まず、この記事に訪問してくださり、ありがとうございます。

ディベートの講師をしているせいか、皆さんからささ脳と思われているようですが、私は自他共に認めるうさ脳です。自分の利き脳とそのパターンを知ると、自分の得意不得意がわかるのか、仕事がはかどりますね。

今後は、ディベートやエニアグラムにも、ひとりひとりの利き脳を活かしたワークを入れようか検討中です。

即興ディベートワークショップ

この記事では、利き脳をテーマに4つのタイプについてすべてお伝えしていきます。

即興ディベートワークショップ2019

はじめに

1.腕と指の組み方で情報の「捉え方」と「処理」の仕方がわかる?

右脳左脳

出典:http://feely.jp/5429/

以前、FACEBOOKで知人が紹介していて興味をもちました。

1-1 腕を組んでみる

まずは、両腕を組んでみてください。

  • う脳:右が下であれば、右脳でアウトプット
  • さ脳:左が下だったら、左脳でアウトプット

なぜそうなる?

無意識に自分の利き腕を守っているからでしょう。

1-2 指を組んでみる

  • う脳:右が下であれば、右脳でインプット
  • さ脳:左が下だったら、左脳でインプット

同じように、今度は、指を組んでみて、右の親指が隠れていれば、右脳を守っている証拠です。

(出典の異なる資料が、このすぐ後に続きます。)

-- ==== Sys2Proof/Proofs/ThermalRounds.lean ====
section
/-! PROOFS. The housekeeping round, the open test and the package readings (the first part of O56): what each step of a
round leaves of THM. -/

-- one proof after another: many at once would each hold a thread of the compiler
set_option Elab.async false

namespace Sys2Proof.Machine

open Sys2Proof

/-! ## Channels (R451, R453) -/

theorem State.hk_congr {s t : State} (h : t.thm.chans = s.thm.chans) (c : Nat) : t.hk c = s.hk c := by
  unfold State.hk
  rw [h]

theorem setStr_thm (s : State) (k : Nat) (x : Str) : (setStr s k x).thm = s.thm :=
  (setStr_frame (List.Subset.refl _) (Frame.refl _ s)).thm_eq

/-- The state in which channel `c` holds `x`. -/
def State.setHk (s : State) (c : Nat) (x : HkChan) : State :=
  s.setThm { s.thm with chans := Tbl.set s.thm.chans c x }

theorem State.setHk_hk (s : State) (c k : Nat) (x : HkChan) : (s.setHk c x).hk k = if k = c then x else s.hk k :=
  Tbl.getD_set _ _ _ _ _

/-- A broken channel is marked, and nothing else of THM changes. -/
theorem breakChan_thm (s : State) (c : Nat) : (breakChan s c).thm =
    if (s.hk c).broken then s.thm else (s.setHk c { s.hk c with broken := true }).thm := by
  unfold breakChan
  split
  · rfl
  · dsimp only
    split
    · rw [setStr_thm, State.raise_thm, State.ev_thm]
      rfl
    · rw [State.raise_thm, State.ev_thm]
      rfl

theorem breakChan_hk (s : State) (c k : Nat) : (breakChan s c).hk k =
    if k = c then { s.hk c with broken := true } else s.hk k := by
  have hthm := congrArg Thm.chans (breakChan_thm s c)
  by_cases hb : (s.hk c).broken = true
  · rw [if_pos hb] at hthm
    rw [State.hk_congr hthm]
    split
    · next hk =>
      rw [hk]
      exact congrArg (fun b => { s.hk c with broken := b }) hb
    · rfl
  · rw [if_neg hb] at hthm
    rw [State.hk_congr hthm]
    exact State.setHk_hk _ _ _ _

/-- A step of a round that changes of THM the channels alone. -/
def State.samples (s t : State) : Prop := ∃ ch, t.thm = { s.thm with chans := ch }

theorem State.samples_refl (s : State) : s.samples s := ⟨_, rfl⟩

theorem State.samples_trans {s t u : State} (h : s.samples t) (k : t.samples u) : s.samples u := by
  obtain ⟨a, ha⟩ := h
  obtain ⟨b, hb⟩ := k
  exact ⟨b, by rw [hb, ha]⟩

theorem State.samples_rounds {s t : State} (h : s.samples t) : t.thm.rounds = s.thm.rounds := by
  obtain ⟨ch, hch⟩ := h
  rw [hch]

theorem breakChan_samples (s : State) (c : Nat) : s.samples (breakChan s c) := by
  unfold State.samples
  rw [breakChan_thm]
  split
  · exact ⟨_, rfl⟩
  · exact ⟨_, rfl⟩

/-- A channel that is sampled holds its code and the value in its unit, and may be found broken. -/
theorem sampleChan_cases (s : State) (c code : Nat) : ∃ x : HkChan, x.raw = code ∧ x.val = scaleCode s c code ∧
    (sampleChan s c code = s.setHk c x ∨ sampleChan s c code = breakChan (s.setHk c x) c) := by
  refine ⟨{ s.hk c with
    raw := code, val := scaleCode s c code,
    badRun := if inRange s c (scaleCode s c code) then 0 else (s.hk c).badRun + 1 }, rfl, rfl, ?_⟩
  by_cases hn : (if inRange s c (scaleCode s c code) then 0 else (s.hk c).badRun + 1) ≥ 2
  · exact .inr (if_pos hn)
  · exact .inl (if_neg hn)

theorem sampleChan_samples (s : State) (c code : Nat) : s.samples (sampleChan s c code) := by
  obtain ⟨x, -, -, h | h⟩ := sampleChan_cases s c code <;> rw [h]
  · exact ⟨_, rfl⟩
  · exact State.samples_trans ⟨_, rfl⟩ (breakChan_samples _ c)

theorem sampleChan_hk_ne (s : State) {c k : Nat} (code : Nat) (hk : k ≠ c) : (sampleChan s c code).hk k = s.hk k := by
  obtain ⟨x, -, -, h | h⟩ := sampleChan_cases s c code <;> rw [h]
  · rw [State.setHk_hk, if_neg hk]
  · rw [breakChan_hk, if_neg hk, State.setHk_hk, if_neg hk]

theorem sampleChan_hk (s : State) (c code : Nat) : ((sampleChan s c code).hk c).raw = code ∧
    ((sampleChan s c code).hk c).val = scaleCode s c code := by
  obtain ⟨x, hraw, hval, h | h⟩ := sampleChan_cases s c code <;> rw [h]
  · rw [State.setHk_hk, if_pos rfl]
    exact ⟨hraw, hval⟩
  · rw [breakChan_hk, if_pos rfl, State.setHk_hk, if_pos rfl]
    exact ⟨hraw, hval⟩

theorem sampleChan_bot (s : State) (c code : Nat) : (sampleChan s c code).bot = s.bot :=
  (sampleChan_frame (List.Subset.refl _) (Frame.refl _ s)).bot_eq

theorem scaleCode_congr {s t : State} (h : t.bot = s.bot) (c code : Nat) : scaleCode t c code = scaleCode s c code := by
  unfold scaleCode
  rw [h]

theorem chanFitted_congr {s t : State} (h : t.bot = s.bot) (c : Nat) : chanFitted t c = chanFitted s c := by
  unfold chanFitted
  rw [h]

/-- Channels that are sampled one after another. -/
def samplesOf (codes : Tbl (BitVec 12)) (l : List Nat) (s : State) : State :=
  l.foldl (fun s c => if chanFitted s c then sampleChan s c (Tbl.getD codes c 0).toNat else s) s

theorem samplesOf_samples (codes : Tbl (BitVec 12)) (l : List Nat) (s : State) : s.samples (samplesOf codes l s) := by
  induction l generalizing s with
  | nil => exact s.samples_refl
  | cons c l ih =>
    refine State.samples_trans ?_ (ih _)
    dsimp only
    split
    · exact sampleChan_samples _ _ _
    · exact s.samples_refl

/-- The channel holds its code and the value that the image of `s` gives it. -/
def State.sampled (s t : State) (codes : Tbl (BitVec 12)) (c : Nat) : Prop :=
  (t.hk c).raw = (Tbl.getD codes c 0).toNat ∧ (t.hk c).val = scaleCode s c (Tbl.getD codes c 0).toNat

theorem samplesOf_sampled {s : State} (codes : Tbl (BitVec 12)) (l : List Nat) {u : State} (hu : u.bot = s.bot) {c : Nat}
    (hf : chanFitted s c = true) (h : c ∈ l ∨ s.sampled u codes c) : s.sampled (samplesOf codes l u) codes c := by
  induction l generalizing u with
  | nil => exact h.resolve_left List.not_mem_nil
  | cons a l ih =>
    have hfit : chanFitted u a = chanFitted s a := chanFitted_congr hu a
    refine ih (u := if chanFitted u a then sampleChan u a (Tbl.getD codes a 0).toNat else u) ?_ ?_
    · split
      · exact (sampleChan_bot _ _ _).trans hu
      · exact hu
    · by_cases ha : c = a
      · subst ha
        right
        rw [hfit, if_pos hf]
        obtain ⟨hraw, hval⟩ := sampleChan_hk u c (Tbl.getD codes c 0).toNat
        exact ⟨hraw, hval.trans (scaleCode_congr hu _ _)⟩
      · refine h.imp (fun hm => (List.mem_cons.1 hm).resolve_left ha) fun hs => ?_
        split
        · unfold State.sampled
          rw [sampleChan_hk_ne _ _ ha]
          exact hs
        · exact hs

/-! ## The steps of a round after sampling (R454-R468) -/

/-- THM keeps its channels and its count of rounds. -/
def Thm.sameRound (a b : Thm) : Prop := b.chans = a.chans ∧ b.rounds = a.rounds

theorem Thm.sameRound_trans {a b c : Thm} (h : a.sameRound b) (k : b.sameRound c) : a.sameRound c :=
  ⟨k.1.trans h.1, k.2.trans h.2⟩

theorem Thm.sameRound_of_eq {a b : Thm} (h : b = a) : a.sameRound b := h ▸ ⟨rfl, rfl⟩

theorem diodeStep_sameRound (s : State) (diodes : List Int) (k : Nat) : s.thm.sameRound (diodeStep s diodes k).thm := by
  unfold diodeStep
  split
  · exact ⟨rfl, rfl⟩
  · dsimp only
    split
    · rw [State.raise_thm, State.ev_thm]
      exact ⟨rfl, rfl⟩
    · exact ⟨rfl, rfl⟩

theorem diodeSteps_sameRound (s : State) (diodes : List Int) : s.thm.sameRound (diodeSteps s diodes).thm := by
  unfold diodeSteps
  generalize [0, 1, 3, 6] = l
  induction l generalizing s with
  | nil => exact ⟨rfl, rfl⟩
  | cons k l ih =>
    refine Thm.sameRound_trans ?_ (ih _)
    dsimp only
    split
    · exact diodeStep_sameRound _ _ _
    · exact ⟨rfl, rfl⟩

theorem setLevel_thm (s : State) (n : Nat) : (setLevel s n).thm = { s.thm with level := n, belowSince := none } := by
  unfold setLevel
  rw [State.raise_thm, State.ev_thm, State.ev_thm]
  rfl

theorem levelStep_thm (s : State) : ∃ n b, (levelStep s).thm = { s.thm with level := n, belowSince := b } ∧
    candidate s ≤ n := by
  unfold levelStep
  dsimp only
  split
  · exact ⟨_, _, setLevel_thm _ _, Nat.le_refl _⟩
  · next hle =>
    split
    · exact ⟨_, _, rfl, Nat.not_lt.1 hle⟩
    · split
      · exact ⟨_, _, rfl, Nat.not_lt.1 hle⟩
      · exact ⟨_, _, rfl, Nat.not_lt.1 hle⟩

/-- No candidate is above the level in force. -/
def Thm.levelHolds (a : Thm) : Prop := max (max a.lAbs a.lRise) (max a.lPower (floorLevel a.ps)) ≤ a.level

theorem levelStep_holds (s : State) : (levelStep s).thm.levelHolds ∧ s.thm.sameRound (levelStep s).thm := by
  obtain ⟨n, b, h, hn⟩ := levelStep_thm s
  rw [h]
  exact ⟨hn, rfl, rfl⟩

theorem throttleStep_holds (s : State) : (throttleStep s).thm.levelHolds ∧ s.thm.sameRound (throttleStep s).thm := by
  unfold throttleStep
  dsimp only
  split
  · obtain ⟨hl, hr⟩ := levelStep_holds _
    refine ⟨hl, Thm.sameRound_trans ?_ hr⟩
    rw [State.raise_thm, State.ev_thm]
    exact ⟨rfl, rfl⟩
  · obtain ⟨hl, hr⟩ := levelStep_holds _
    exact ⟨hl, Thm.sameRound_trans ⟨rfl, rfl⟩ hr⟩

theorem armDump_thm (s : State) (c : DumpCause) : (armDump s c).thm = s.thm :=
  (armDump_frame (List.Subset.refl _) (Frame.refl _ s)).thm_eq

/-- What a snuff may change of THM: its own fields alone. -/
def Thm.snuffs (a b : Thm) : Prop := ∃ n c l w, b = { a with snuff := n, snuffAt := c, lastSnuff := l, wait := w }

/-- The snuff itself, where the node is hot enough; `recent` tells that another came before within the hour (R463, R464). -/
def snuffFrom (recent : Bool) (now : Nat) (s : State) : State :=
  if s.thm.snuff ≠ .none then s
  else match composite s with
    | .none => s
    | some t =>
      if t < 10 * (s.fuses.snuffC : Rat) then s
      else armDump (((s.setThm { s.thm with
          snuff := .dumping, snuffAt := s.tbs.clk, lastSnuff := some now,
          wait := if recent then min 480 (2 * s.thm.wait) else 30 }).bump rTHM_SNUFFS 1).raise lTHM_SNUFF none []) .snuff

theorem snuffStep_eq (s : State) :
    snuffStep s = snuffFrom (s.thm.lastSnuff.any fun t => decide (operatingSeconds s < t + 3600)) (operatingSeconds s)
      (if s.thm.lastSnuff.any fun t => decide (operatingSeconds s < t + 3600) then s
        else s.setThm { s.thm with wait := 30 }) := rfl

theorem snuffFrom_thm (recent : Bool) (now : Nat) (s : State) : s.thm.snuffs (snuffFrom recent now s).thm := by
  unfold snuffFrom
  split
  · exact ⟨_, _, _, _, rfl⟩
  · split
    · exact ⟨_, _, _, _, rfl⟩
    · split
      · exact ⟨_, _, _, _, rfl⟩
      · rw [armDump_thm, State.raise_thm, State.bump_thm]
        exact ⟨_, _, _, _, rfl⟩

theorem snuffStep_thm (s : State) : s.thm.snuffs (snuffStep s).thm := by
  rw [snuffStep_eq]
  split
  · exact snuffFrom_thm _ _ s
  · obtain ⟨n, c, l, w, h⟩ := snuffFrom_thm (s.thm.lastSnuff.any fun t => decide (operatingSeconds s < t + 3600))
      (operatingSeconds s) (s.setThm { s.thm with wait := 30 })
    exact ⟨n, c, l, w, h⟩

theorem snuffStep_holds {s : State} (h : s.thm.levelHolds) : (snuffStep s).thm.levelHolds ∧
    s.thm.sameRound (snuffStep s).thm := by
  obtain ⟨n, c, l, w, ht⟩ := snuffStep_thm s
  rw [ht]
  exact ⟨h, rfl, rfl⟩

/-! ## HOUSEKEEPING_ROUND (R452) -/

/-- The steps of a round from the thermal model on. -/
def roundSteps (s : State) (n : Nat) (diodes : List Int) (restores : Option Nat) : State :=
  hldRound (snuffStep (thresholdStep (throttleStep (dieTemps (diodeSteps (sumPower (modelStep s ((n : Rat) / 125000)))
    diodes))))) restores

theorem roundSteps_holds (s : State) (n : Nat) (diodes : List Int) (restores : Option Nat) :
    (roundSteps s n diodes restores).thm.levelHolds ∧ s.thm.sameRound (roundSteps s n diodes restores).thm := by
  obtain ⟨hl, hr⟩ := throttleStep_holds (dieTemps (diodeSteps (sumPower (modelStep s ((n : Rat) / 125000))) diodes))
  have hdies : (dieTemps (diodeSteps (sumPower (modelStep s ((n : Rat) / 125000))) diodes)).thm =
      (diodeSteps (sumPower (modelStep s ((n : Rat) / 125000))) diodes).thm :=
    (dieTemps_frame (List.Subset.refl _) (Frame.refl _ _)).thm_eq
  have hdiodes : s.thm.sameRound (diodeSteps (sumPower (modelStep s ((n : Rat) / 125000))) diodes).thm :=
    Thm.sameRound_trans (b := (sumPower (modelStep s ((n : Rat) / 125000))).thm) ⟨rfl, rfl⟩ (diodeSteps_sameRound _ _)
  rw [hdies] at hr
  unfold roundSteps
  generalize throttleStep (dieTemps (diodeSteps (sumPower (modelStep s ((n : Rat) / 125000))) diodes)) = u at hl hr
  have hthr : (thresholdStep u).thm = u.thm := (thresholdStep_frame (List.Subset.refl _) (Frame.refl _ u)).thm_eq
  obtain ⟨hl', hr'⟩ := snuffStep_holds (s := thresholdStep u) (by rw [hthr]; exact hl)
  rw [(hldRound_frame (List.Subset.refl _) (Frame.refl _ (snuffStep (thresholdStep u)))).thm_eq]
  rw [hthr] at hr'
  exact ⟨hl', Thm.sameRound_trans hdiodes (Thm.sameRound_trans hr hr')⟩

下側の指と利き脳の関係は、おそらく無意識に自分の利き脳に該当する腕や指を守っているからでしょう。

さて、あなたは、4つのうちどれでしょうか?

即興ディベートワークショップ2019

2.うう脳、うさ脳、ささ脳、さう脳の違い

4つのパターンを作ったので見ていきましょう。

2-1 うう脳-右脳でインプット/右脳でアウトプット

楽天的でマイペース
直感とひらめき重視な感覚人間タイプ

芸術家タイプですね。

言語から非言語情報までアナログで処理することができます。更に、その情報をアウトプットするときも感覚で行います。

うう脳の代表キャラといえばこの人

amazon.co.jp

スティーブジョブズですね。(笑)

アーティスト、デザイナー、クリエイターなどゼロから何かを創り出す人はうう脳なのですね。
客観的な事実や理屈よりも、自身の直観やひらめきを大事にします。

そして、人に何かを説明するときは、頭の中で何かを描き、その絵の内容を人に魅せる感じで説明します。

スティーブ・ジョブズってそんなイメージですよね。

因みに、スティーブジョブズは、プレゼンの天才と言われていますが、前日にひとりで練習をしていた話も有名です。

うう脳の強みは、練習を積み重ねることで感覚ベースでインプットとアウトプットができるようになれることですね。

なにかひとつを極めれば、天才に慣れるかもしれません。

うう脳の方は、抽象的な言い回しが多くて、論理や数字で人に何かを説明することに苦手意識を持っていますが、プレゼンは練習をすれば誰でもできるようになります。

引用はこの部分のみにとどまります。